#### Your goal:
Every record below is to be retyped exactly.

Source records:
+--
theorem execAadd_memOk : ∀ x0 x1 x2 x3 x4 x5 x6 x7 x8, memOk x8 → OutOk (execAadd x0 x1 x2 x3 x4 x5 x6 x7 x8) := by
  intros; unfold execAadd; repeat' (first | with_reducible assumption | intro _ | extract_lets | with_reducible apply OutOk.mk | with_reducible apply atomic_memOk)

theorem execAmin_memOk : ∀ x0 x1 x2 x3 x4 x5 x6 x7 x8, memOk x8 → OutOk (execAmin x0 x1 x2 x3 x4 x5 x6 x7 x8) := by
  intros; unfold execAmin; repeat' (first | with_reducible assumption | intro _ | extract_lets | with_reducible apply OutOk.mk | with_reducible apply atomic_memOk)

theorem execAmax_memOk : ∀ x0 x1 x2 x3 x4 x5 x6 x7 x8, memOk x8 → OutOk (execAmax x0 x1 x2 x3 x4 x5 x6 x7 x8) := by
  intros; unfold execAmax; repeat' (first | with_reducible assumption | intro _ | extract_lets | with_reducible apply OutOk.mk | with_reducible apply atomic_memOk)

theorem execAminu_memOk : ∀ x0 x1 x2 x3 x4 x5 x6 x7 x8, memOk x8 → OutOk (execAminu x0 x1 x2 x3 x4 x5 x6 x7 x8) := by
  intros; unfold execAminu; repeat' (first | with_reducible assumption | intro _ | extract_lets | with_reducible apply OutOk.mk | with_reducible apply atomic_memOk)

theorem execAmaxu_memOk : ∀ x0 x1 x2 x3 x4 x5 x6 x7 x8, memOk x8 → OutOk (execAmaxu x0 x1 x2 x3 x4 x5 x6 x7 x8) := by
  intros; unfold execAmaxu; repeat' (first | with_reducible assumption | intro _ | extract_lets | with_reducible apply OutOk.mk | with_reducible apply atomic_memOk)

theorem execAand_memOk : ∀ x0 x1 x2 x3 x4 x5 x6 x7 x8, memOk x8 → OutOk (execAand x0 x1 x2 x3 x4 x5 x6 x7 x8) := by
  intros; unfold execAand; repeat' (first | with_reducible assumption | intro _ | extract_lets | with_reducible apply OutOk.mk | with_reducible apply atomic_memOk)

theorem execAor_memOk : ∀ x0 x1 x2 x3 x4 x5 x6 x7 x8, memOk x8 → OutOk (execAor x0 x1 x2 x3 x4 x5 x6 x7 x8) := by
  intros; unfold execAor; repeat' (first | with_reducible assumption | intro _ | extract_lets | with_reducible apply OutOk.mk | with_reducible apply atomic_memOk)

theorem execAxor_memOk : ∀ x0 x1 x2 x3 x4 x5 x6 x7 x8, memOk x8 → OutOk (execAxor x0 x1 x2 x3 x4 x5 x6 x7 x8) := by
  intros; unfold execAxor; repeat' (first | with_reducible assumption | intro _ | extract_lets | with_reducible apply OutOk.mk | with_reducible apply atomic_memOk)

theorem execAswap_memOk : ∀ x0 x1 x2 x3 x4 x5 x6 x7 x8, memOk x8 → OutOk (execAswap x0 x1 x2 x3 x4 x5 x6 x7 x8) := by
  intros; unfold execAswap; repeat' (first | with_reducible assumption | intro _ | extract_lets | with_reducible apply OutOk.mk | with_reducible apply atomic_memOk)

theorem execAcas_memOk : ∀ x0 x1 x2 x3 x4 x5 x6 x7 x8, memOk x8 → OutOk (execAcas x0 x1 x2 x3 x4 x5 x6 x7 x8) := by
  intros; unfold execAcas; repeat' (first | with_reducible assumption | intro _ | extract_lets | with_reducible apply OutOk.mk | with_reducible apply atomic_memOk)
+--
#### Output for this task:
theorem execAadd_memOk : ∀ x0 x1 x2 x3 x4 x5 x6 x7 x8, memOk x8 → OutOk (execAadd x0 x1 x2 x3 x4 x5 x6 x7 x8) := by
  intros; unfold execAadd; repeat' (first | with_reducible assumption | intro _ | extract_lets | with_reducible apply OutOk.mk | with_reducible apply atomic_memOk)

theorem execAmin_memOk : ∀ x0 x1 x2 x3 x4 x5 x6 x7 x8, memOk x8 → OutOk (execAmin x0 x1 x2 x3 x4 x5 x6 x7 x8) := by
  intros; unfold execAmin; repeat' (first | with_reducible assumption | intro _ | extract_lets | with_reducible apply OutOk.mk | with_reducible apply atomic_memOk)

theorem execAmax_memOk : ∀ x0 x1 x2 x3 x4 x5 x6 x7 x8, memOk x8 → OutOk (execAmax x0 x1 x2 x3 x4 x5 x6 x7 x8) := by
  intros; unfold execAmax; repeat' (first | with_reducible assumption | intro _ | extract_lets | with_reducible apply OutOk.mk | with_reducible apply atomic_memOk)

theorem execAminu_memOk : ∀ x0 x1 x2 x3 x4 x5 x6 x7 x8, memOk x8 → OutOk (execAminu x0 x1 x2 x3 x4 x5 x6 x7 x8) := by
  intros; unfold execAminu; repeat' (first | with_reducible assumption | intro _ | extract_lets | with_reducible apply OutOk.mk | with_reducible apply atomic_memOk)

theorem execAmaxu_memOk : ∀ x0 x1 x2 x3 x4 x5 x6 x7 x8, memOk x8 → OutOk (execAmaxu x0 x1 x2 x3 x4 x5 x6 x7 x8) := by
  intros; unfold execAmaxu; repeat' (first | with_reducible assumption | intro _ | extract_lets | with_reducible apply OutOk.mk | with_reducible apply atomic_memOk)

theorem execAand_memOk : ∀ x0 x1 x2 x3 x4 x5 x6 x7 x8, memOk x8 → OutOk (execAand x0 x1 x2 x3 x4 x5 x6 x7 x8) := by
  intros; unfold execAand; repeat' (first | with_reducible assumption | intro _ | extract_lets | with_reducible apply OutOk.mk | with_reducible apply atomic_memOk)

theorem execAor_memOk : ∀ x0 x1 x2 x3 x4 x5 x6 x7 x8, memOk x8 → OutOk (execAor x0 x1 x2 x3 x4 x5 x6 x7 x8) := by
  intros; unfold execAor; repeat' (first | with_reducible assumption | intro _ | extract_lets | with_reducible apply OutOk.mk | with_reducible apply atomic_memOk)

theorem execAxor_memOk : ∀ x0 x1 x2 x3 x4 x5 x6 x7 x8, memOk x8 → OutOk (execAxor x0 x1 x2 x3 x4 x5 x6 x7 x8) := by
  intros; unfold execAxor; repeat' (first | with_reducible assumption | intro _ | extract_lets | with_reducible apply OutOk.mk | with_reducible apply atomic_memOk)

theorem execAswap_memOk : ∀ x0 x1 x2 x3 x4 x5 x6 x7 x8, memOk x8 → OutOk (execAswap x0 x1 x2 x3 x4 x5 x6 x7 x8) := by
  intros; unfold execAswap; repeat' (first | with_reducible assumption | intro _ | extract_lets | with_reducible apply OutOk.mk | with_reducible apply atomic_memOk)

theorem execAcas_memOk : ∀ x0 x1 x2 x3 x4 x5 x6 x7 x8, memOk x8 → OutOk (execAcas x0 x1 x2 x3 x4 x5 x6 x7 x8) := by
  intros; unfold execAcas; repeat' (first | with_reducible assumption | intro _ | extract_lets | with_reducible apply OutOk.mk | with_reducible apply atomic_memOk)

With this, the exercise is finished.